The Money-Changers and the Fig Tree

PALM SUNDAY marks the triumphal entry of Jesus into the city of Jerusalem. He entered through the Golden Gate, on the east side of the city, facing the Mount of Olives. Because of its messianic connection, this gate is to remain shut until Christ returns. Consequently, the Golden (or Eastern) Gate has remained closed for over two thousand years. The Golden Gate is one of the key datums that will be used for determining the true location of the first and second temples on the Temple Mount when it becomes time to rebuild the temple for Christ’s glorious return. (“Datums” are physical points of reference used for location and plotting properties.

On Monday, Jesus went into the temple courtyard, casting out all who bought and sold in the courts, and He overthrew the tables of the money-changers. These vendors were taking advantage of those who came to worship and to present a sacrifice—having traveled from afar, many were a “captive audience” in need of currency exchange and animals for sacrifice. The vendors were conducting business under the cloak of religion, where the bottom line was the gouging of travelers in pursuit of hefty profits. Jesus said to them, “It is written, ‘My house shall be called a house of prayer,’ but you make it a den of robbers” (Matt. 21:13, ESV; see also Isa. 56:7). Jesus was angry that these individuals had perverted the use of His Father’s house. Although Jesus was patient (He taught to turn the other cheek) there is also a time for righteous anger. When Jesus went out of the city to Bethany at the end of the day, He lodged for the night at Lazarus’ house whom He had raised from the dead (see John 11:33-44, ESV).

On Tuesday morning after the Sabbath, Jesus returned with his disciples to Jerusalem. He was quite hungry and hoped to find something to eat. Along the way He encountered a fig tree bearing fresh leaves but no fruit. Fig trees typically bear their fruit at the same time or shortly after they grow new leaves. Also, figs remain on the tree between seasons if not picked. Jesus cursed the fig tree for being barren, saying, “May no fruit ever come from you again” (Matt. 21:19). By the next morning, the tree had completely withered and died. This notion of lack of fruit represents being in a state of hypocrisy. All “false confessions” wither in this world, and the fig tree was an example of this notion.

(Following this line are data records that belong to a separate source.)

-- ==== Sys2Proof/Machine/NiCore.lean ====
section
/-! DEFINITION. Shared operations of the NI's dynamic plane: injection queues, requests and their records, packets
gathered at ejection (07, 10). -/

namespace Sys2Proof

/-- Flits of a request's answer. -/
def Push.answerFlits (q : Push) : Nat := if q.op = .read then bits (fld q.body 4 1) 4 0 + 1 else 1

def Push.fetching (q : Push) : Bool := decide (q.op = .atomic) && bitAt (fld q.body 1 1) 0

/-- Granules that a WRITE push carries. -/
def Push.granules (q : Push) : Nat := ceilDiv q.len 64

/-- The payload of a single-flit request but WRITE_SHORT: bytes that Table 7.4 does not name are 0 (R163). -/
def Push.payload (q : Push) : List Byte :=
  let b (a n : Nat) : List Byte := Machine.leBytes n (fld q.body a n)
  match q.op with
  | .read => b 0 4 ++ Machine.leBytes 1 (bits (fld q.body 4 1) 4 0)
  | .atomic => b 0 1 ++ Machine.leBytes 1 (bits (fld q.body 1 1) 0 0) ++ Machine.leBytes 2 0 ++ b 4 4 ++ b 8 8 ++ b 16 8
  | .signal => b 0 2 ++ Machine.leBytes 2 0 ++ b 4 4
  | _ => q.body

/-- A read finds no fault of the VN and VC code, which travels with a flit on links and channels only (R242). -/
def HopEvent.ofRead (ev : HopEvent) : HopEvent := { ev with codeBad := false }

/-- The packet of one flit that carries a tick-sync eft, with tag 0 (R142, R309). -/
def Flit.tickSync (f : Flit) : Bool :=
  match f.hdr with
  | .head h => decide (h.tag = 0 ∧ h.op = .eft) && f.isLast && decide ((Eft.ofValue (Machine.leNat (f.data.take 16))).kind = 9)
  | .follow _ => false

end Sys2Proof

namespace Sys2Proof.Machine

/-- What an operation of one package needs of the rest: the cycle and the Grove's shape. -/
structure Env where
  now : Nat
  w : Nat
  h : Nat
  deriving DecidableEq, Repr

def State.env (s : State) (p : Nat) : Env := { now := s.now, w := (s.shape (p / 64)).1, h := (s.shape (p / 64)).2 }

def Package.up (P : Package) (k : Nat) : Bool := decide ((P.bole k).st = .up)

/-- An event at a bole that is up, in a package that runs. -/
def State.onBole (s : State) (p k : Nat) (f : Env → Package → Package) : State :=
  if (s.pkg p).live && (s.pkg p).up k then s.updPkg p (f (s.env p)) else s

/-- An access or an instruction of a bole's program, which runs. -/
def State.onProg (s : State) (p k : Nat) (f : Env → Package → Package) : State :=
  if (s.pkg p).live && (s.pkg p).up k && ((s.pkg p).bole k).running then s.updPkg p (f (s.env p)) else s

/-! ### Injection queues (R180, R186, R187) -/

/-- Entries of a queue. Hardware pushes that wait for a free entry follow them in the list. -/
def Ni.depth (n : Ni) (v : Nat) : Nat := min 32 (n.q.get [] v).length

def Ni.sample (n : Ni) (v now : Nat) : Ni × Bool :=
  let (m, up) := (n.qmon.get {} v).depth now (some 32) (n.depth v)
  ({ n with qmon := n.qmon.set v m }, up)

/-- Take the depth of a queue after a change, and raise the watermark cause (R302, R303). -/
def Package.sampleQ (P : Package) (k v now : Nat) : Package :=
  let (n, up) := (P.bole k).ni.sample v now
  (P.updBole k fun b => { b with ni := n }).raiseWm k up

/-- A push comes in this cycle, accepted or refused: a pop of the same queue comes in a later one (R186). -/
def Ni.pushing (n : Ni) (v now : Nat) : Ni := { n with qmon := n.qmon.upd {} v fun m => { m with pushCyc := some now } }

/-- Push an entry, or let it wait behind the queue. -/
def Package.pushQ (P : Package) (e : Env) (k v : Nat) (x : InjEntry) : Package :=
  (((P.niAdvance k e.now).updBole k fun b => b.updNi fun n =>
    { n.pushing v e.now with q := n.q.upd [] v fun q => q ++ [{ x with pushedAt := e.now }] }).sampleQ k v e.now)

/-- Pop the head: its delay ends (R304), and a push that waited becomes an entry. -/
def Ni.popQ (n : Ni) (v now : Nat) : Ni :=
  match n.q.get [] v with
  | [] => n
  | x :: rest =>
    let rest' := rest.zipIdx.map fun (y, i) => if i = 31 then ({ y with pushedAt := now } : InjEntry) else y
    { n with q := n.q.set v rest', qmon := n.qmon.upd {} v fun m => m.left (now - x.pushedAt) }

/-! ### Operations of a bole (R170) -/

def Ni.settle (n : Ni) : Ni :=
  let over_ (o : NiOp) : Bool := o.unsent = 0 && o.awaiting = 0
  { n with ops := n.ops.filter fun o => !over_ o
           doneOps := n.doneOps ++ ((n.ops.filter fun o => over_ o && !o.faulted).map fun o : NiOp => o.id) }

def Ni.newOp (n : Ni) (reqs : Nat) (chain : Option Nat := none) : Ni :=
  ({ n with nextOp := n.nextOp + 1, ops := n.ops ++ [{ id := n.nextOp, unsent := reqs, awaiting := 0, chain := chain }] } : Ni).settle

def Ni.updOp (n : Ni) (id : Nat) (f : NiOp → NiOp) : Ni :=
  ({ n with ops := n.ops.map fun o => if o.id = id then f o else o } : Ni).settle

def Ni.opSent (n : Ni) (id : Nat) : Ni := n.updOp id fun o => { o with unsent := o.unsent - 1, awaiting := o.awaiting + 1 }
def Ni.opAnswered (n : Ni) (id : Nat) (faulted : Bool) : Ni :=
  n.updOp id fun o => { o with awaiting := o.awaiting - 1, faulted := o.faulted || faulted }

/-- One more answer of an operation; one that completes without a fault adds to the counter that its action names (R335). -/
def Package.opEnds (P : Package) (k id : Nat) (faulted : Bool) : Package :=
  let n := (P.bole k).ni.opAnswered id faulted
  let chain := ((P.bole k).ni.ops.find? fun o : NiOp => o.id == id).bind fun o => o.chain
  let P1 := P.updBole k fun b => { b with ni := n }
  match chain with
  | some j => if n.doneOps.contains id then P1.updBole k fun b => b.updColl fun c => c.addCtr (j % 256) 1 else P1
  | none => P1

/-! ### Building packets (R158 to R163) -/

/-- A head for a packet that bole k sends: its tag, its position, its directions. -/
def Package.mkHead (P : Package) (e : Env) (k : Nat) (op : PktOp) (dx dy loc : Nat) (ord : Bool) (alive : Nat) : Head :=
  let (mx, my) := P.dirs e.w e.h k dx dy
  { ftype := .head, vn := op.vn, vc := 0, ord := ord, poison := false, dx := mx, dy := my, op := op, age := P.tick % 4,
    dstX := dx, dstY := dy, srcX := P.boleX k, srcY := P.boleY k, tag := P.tagOf k, alive := alive, loc := loc, ecrc := 0 }

/-- The flits of a packet with the AGE of its own injection; each flit keeps its poison. -/
def restamp (fs : List Flit) (age : Nat) : List Flit :=
  match fs with
  | { hdr := .head h, .. } :: _ => mkPacket { h with age := age } fs.length (payloadOf fs) (fs.map Flit.poison)
  | _ => fs

/-- The flits of a request of bole k; a WRITE or WRITE_SHORT reads its payload from leaf memory now (R252, R496). kept: what a
WRITE_SHORT carried when it was first sent. LOCAL of a SIGNAL is 0 (Table 7.3). -/
def Package.buildReq (P : Package) (e : Env) (k : Nat) (q : Push) (granules alive : Nat)
    (kept : Option (List Byte × Bool) := none) : List Flit × Package :=
  let h := P.mkHead e k q.op q.dstX q.dstY (if q.op = .signal then 0 else q.loc) q.ord alive
  if q.op = .write then
    let (bs, _, P1) := P.leafRead k q.src (64 * granules)
    let ps := (List.range granules).map fun i => (P1.bole k).leaf.mem.poisoned 64 (q.src + 64 * i) 64
    (mkPacket h granules bs ps, P1)
  else if q.op = .writeShort then
    match kept with
    | some (bs, p) => (mkPacket h 1 bs [p], P)
    | none =>
      let (bs, p, P1) := P.leafRead k q.src q.len
      (mkPacket h 1 (padTo 56 bs ++ leBytes 1 q.len) [p], P1)
  else (mkPacket h 1 q.payload [], P)

/-! ### Ejection and reassembly (R172, R179, R184, R223) -/

/-- A receiver's off state at an occupancy (R172). -/
def bufOff (graft : Bool) (prev : Bool) (occ : Nat) : Bool :=
  let hi := if graft then 28 else 10
  let lo := if graft then 20 else 6
  if hi ≤ occ then true else if occ ≤ lo then false else prev

/-- Flits of one VN in the reassembly buffer, and its slots; VN3 has none. -/
def Ni.rxUsed (n : Ni) (vn : Nat) : Nat := ((n.rx.filter fun p : RxPkt => p.vn == vn).map fun p : RxPkt => p.flits.length).sum
def rxSlots (vn : Nat) : Nat := if vn = 0 then 128 else if vn = 1 then 128 else if vn = 2 then 64 else 0

/-- Add a follower to the packet open on its virtual channel: the last one that is not whole. -/
def addFollow (vn vc : Nat) (f : Flit) : List RxPkt → List RxPkt
  | [] => []
  | p :: ps =>
    if p.vn = vn ∧ p.vc = vc ∧ p.whole = false ∧ !(ps.any fun r : RxPkt => r.vn == vn && r.vc == vc && !r.whole) then
      { p with flits := p.flits ++ [f], whole := f.isLast } :: ps
    else p :: addFollow vn vc f ps

def Ni.landFlit (n : Ni) (vn vc : Nat) (f : Flit) : Ni :=
  if f.isHead then { n with rx := n.rx ++ [{ vn := vn, vc := vc, flits := [f], whole := f.isLast }] }
  else { n with rx := addFollow vn vc f n.rx }

/-- The head flit of one ejection buffer lands when a slot is free. -/
def Ni.landOne (n : Ni) (ch : Nat) : Ni :=
  match n.ej.get [] ch with
  | [] => n
  | f :: fs =>
    if n.rxUsed (ch / 2) < rxSlots (ch / 2) then ({ n with ej := n.ej.set ch fs } : Ni).landFlit (ch / 2) (ch % 2) f else n

def Ni.landMany (n : Ni) : Nat → Nat → Ni
  | 0, _ => n
  | m + 1, ch => (n.landOne ch).landMany m ch

/-- Count and record a malformed packet (R165). -/
def Ni.badPacket (n : Ni) (h : Head) : Ni :=
  let n1 := n.count cBADPKT
  if n1.badPktV then n1 else { n1 with badPkt := h.value, badPktV := true }

def RxPkt.head? (p : RxPkt) : Option Head :=
  match p.flits with
  | { hdr := .head h, .. } :: _ => some h
  | _ => none

/-- A whole packet whose opcode no row takes: reserved, or on another network (R165). -/
def RxPkt.foreign (p : RxPkt) : Bool :=
  p.whole && (match p.head? with | some h => h.op.vn != p.vn | none => true)

def Ni.dropForeign (n : Ni) : Ni :=
  let bad : List RxPkt := n.rx.filter RxPkt.foreign
  bad.foldl (fun n p => match p.head? with | some h => n.badPacket h | none => n)
    { n with rx := n.rx.filter fun p : RxPkt => !p.foreign }

/-- Everything that can land lands; each ejection buffer's off state follows. -/
def Ni.landAll (n : Ni) : Ni :=
  let n1 := ((List.range 6).foldl (fun n ch => n.landMany 16 ch) n).dropForeign
  { n1 with ejOff := (List.range 8).foldl (fun t ch => t.set ch (bufOff false (t.get false ch) (n1.ej.get [] ch).length)) n1.ejOff }

/-- A packet of which a quarantined NI counts the discard (R265): a VN0 request, or an MCAST packet. -/
def countsQuarantined (f : Flit) : Bool :=
  match f.hdr with
  | .head h => decide (h.vn = 0 ∨ h.op = .mcast)
  | .follow _ => false

/-- A flit reaches the ejection port of bole k: discarded while the bole is in reset or powered down (R179); a quarantined NI
counts each packet that it discards so (R265). -/
def Package.eject (P : Package) (k ch : Nat) (f : Flit) : Package :=
  if P.up k then P.updBole k fun b => b.updNi fun n => ({ n with ej := n.ej.upd [] ch fun l => l ++ [f] } : Ni).landAll
  else if (P.bole k).ni.quarantine.isSome && countsQuarantined f then P.updBole k fun b => b.count cQUARANTINE
  else P

/-- Are two packets from one source, on one network? -/
def RxPkt.sameSrc (p q : RxPkt) : Bool :=
  p.vn == q.vn && (match p.head?, q.head? with
    | some a, some b => a.srcX == b.srcX && a.srcY == b.srcY
    | _, _ => false)

/-- Packets that no earlier packet of their source and network precedes: they are carried out in the order in which they
arrived (R171). -/
def leadersOf : List RxPkt → List RxPkt → List RxPkt
  | _, [] => []
  | seen, p :: ps => (if seen.any p.sameSrc then [] else [p]) ++ leadersOf (seen ++ [p]) ps

/-- The oldest whole packet of an opcode that no packet of its source precedes, and the NI without it. -/
def Ni.take (n : Ni) (op : PktOp) : Option (Head × List Flit × Ni) :=
  match (leadersOf [] n.rx).find? fun p : RxPkt => p.whole && (match p.head? with | some h => decide (h.op = op) | none => false) with
  | some p => match p.head? with
    | some h => some (h, p.flits, ({ n with rx := n.rx.erase p } : Ni).landAll)
    | none => none
  | none => none

/-- Flit counts of Table 7.3 and chapter 09. -/
def pktCount (op : PktOp) (n : Nat) : Bool :=
  match op with
  | .write | .readData => decide (1 ≤ n ∧ n ≤ 32)
  | .mcast => decide (3 ≤ n ∧ n ≤ 32)
  | .reduce => decide (3 ≤ n ∧ n ≤ 6)
  | .reserved _ => false
  | _ => decide (n = 1)

/-- A flit count outside Table 7.3, or a follower IDX out of sequence (R165). -/
def malformed (op : PktOp) (fs : List Flit) : Bool :=
  !pktCount op fs.length || (fs.zipIdx.any fun (f, i) => f.idx != i)

def Package.updNi (P : Package) (k : Nat) (f : Ni → Ni) : Package := P.updBole k fun b => b.updNi f

end Sys2Proof.Machine
end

Looking at the vibrant foliage of the fig tree from afar, one could reasonably expect the tree to be bearing figs. Jesus approached the tree because its full leaves seemed to announce the presence of fruit. Absence of fruit despite the presence of luscious leaves is like false façades commonly seen in the church—nominal Christians tend to look great on the outside, but they do not bear the fruit of the Spirit. Believers who are truly “in the way” of Jesus will bear fruit. Jesus told the disciples that the fig tree they came upon demonstrated Israel’s shameful fruitlessness.

The fig tree in Matthew 21 dovetails nicely with Isaiah’s imagery of the vine (see Isa. 5:1-7). The vineyard of the LORD of hosts represents the house of Israel. Isaiah writes, “In that day the branch of the LORD shall be beautiful and glorious, and the fruit of the land shall be the pride and honor of the survivors of Israel” (Isa. 4:2) (emphasis added). The vineyard was given over to Israel in prime shape, ready for to yield its fruit: “There will be a booth for shade by day from the heat, and for a refuge and a shelter from the storm and rain” (Isa. 4:6). The vineyard was planted on a very fertile hill (5:1), made up of choice vines, and the soil was cleared of stones (5:2). The vineyard, representing God’s “chosen,” were set for life, but they squandered God’s grace. They allowed conditions to deteriorate. Weeds choked off the primo vines and the ground became dry and caked. This is a perfect metaphor for spiritual decline—apostasy and its consequences plainly displayed.

God withdrew His protection for the vineyard: “I will remove its hedge, and it shall be devoured; I will break down its wall, and it shall be trampled down. I will make it a waste; it shall not be pruned or hoed, and briers and thorns shall grow up; I will also command the clouds that they rain no rain upon it” (Isa. 5:5-6).

God’s high expectations for Israel as His chosen people were fair and not the least bit excessive. (In fact, Paul will later write that we must present our body to God as a living sacrifice.) God looked for justice among His people, but He found bloodshed. He looked for righteousness, but He found excuses for why Israel kept falling short. The ESV Study Bible footnote for Isaiah 5:5-6 says Isaiah used wordplay to demonstrate how sin is not merely failure to reach a standard; it actually distorts good into evil. What befell Israel was not arbitrary evil, but instead was the consequences of their own disobedience. This reminds me of a novelty print t-shirt hanging in my closet that says, Well, Well, Well, if it Isn’t the Consequences of My Own Actions. Ultimately, the results of Israel’s rejection of Jesus as Messiah played out through the the diaspora where the Jewish nation was uprooted and dispersed throughout the world.